◆ What the task asks
Look below for the line that has "def execNop (s". Set down the lines from there through the line that has "def execReservedCmd (_word", exactly as written.

Saved data entries

-- ==== Sys2Proof/Machine/Command.lean ====
section
/-! DEFINITION. The meanings of the command words (30_encoding.md R114, R115): what delivering the word to
CTRL does. What an accepted command computes is its completion step, in `Transform.lean` and
`Phase.lean`. -/

namespace Sys2Proof.Machine

/-- NOP (R283): while idle, nothing. -/
def execNop (s : State) : Out := ctrlWrite (fun idle => idle) s

/-- TRANSFORM (R200, R282): while idle, acceptance; the result comes with `completeTransform`. -/
def execTransform (s : State) : Out := ctrlWrite (accept .transform) s

/-- PHASE (R240, R282): while idle, acceptance with the operands latched; the result comes with
`completePhase`. -/
def execPhase (s : State) : Out := ctrlWrite (accept .phase) s

/-- A reserved command word (R284): while idle, CommandError, a flag alone. -/
def execReservedCmd (_word : Word) (s : State) : Out := ctrlWrite (setFlag .command) s

end Sys2Proof.Machine
end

◆ Result of this task
def execNop (s : State) : Out := ctrlWrite (fun idle => idle) s

/-- TRANSFORM (R200, R282): while idle, acceptance; the result comes with `completeTransform`. -/
def execTransform (s : State) : Out := ctrlWrite (accept .transform) s

/-- PHASE (R240, R282): while idle, acceptance with the operands latched; the result comes with
`completePhase`. -/
def execPhase (s : State) : Out := ctrlWrite (accept .phase) s

/-- A reserved command word (R284): while idle, CommandError, a flag alone. -/
def execReservedCmd (_word : Word) (s : State) : Out := ctrlWrite (setFlag .command) s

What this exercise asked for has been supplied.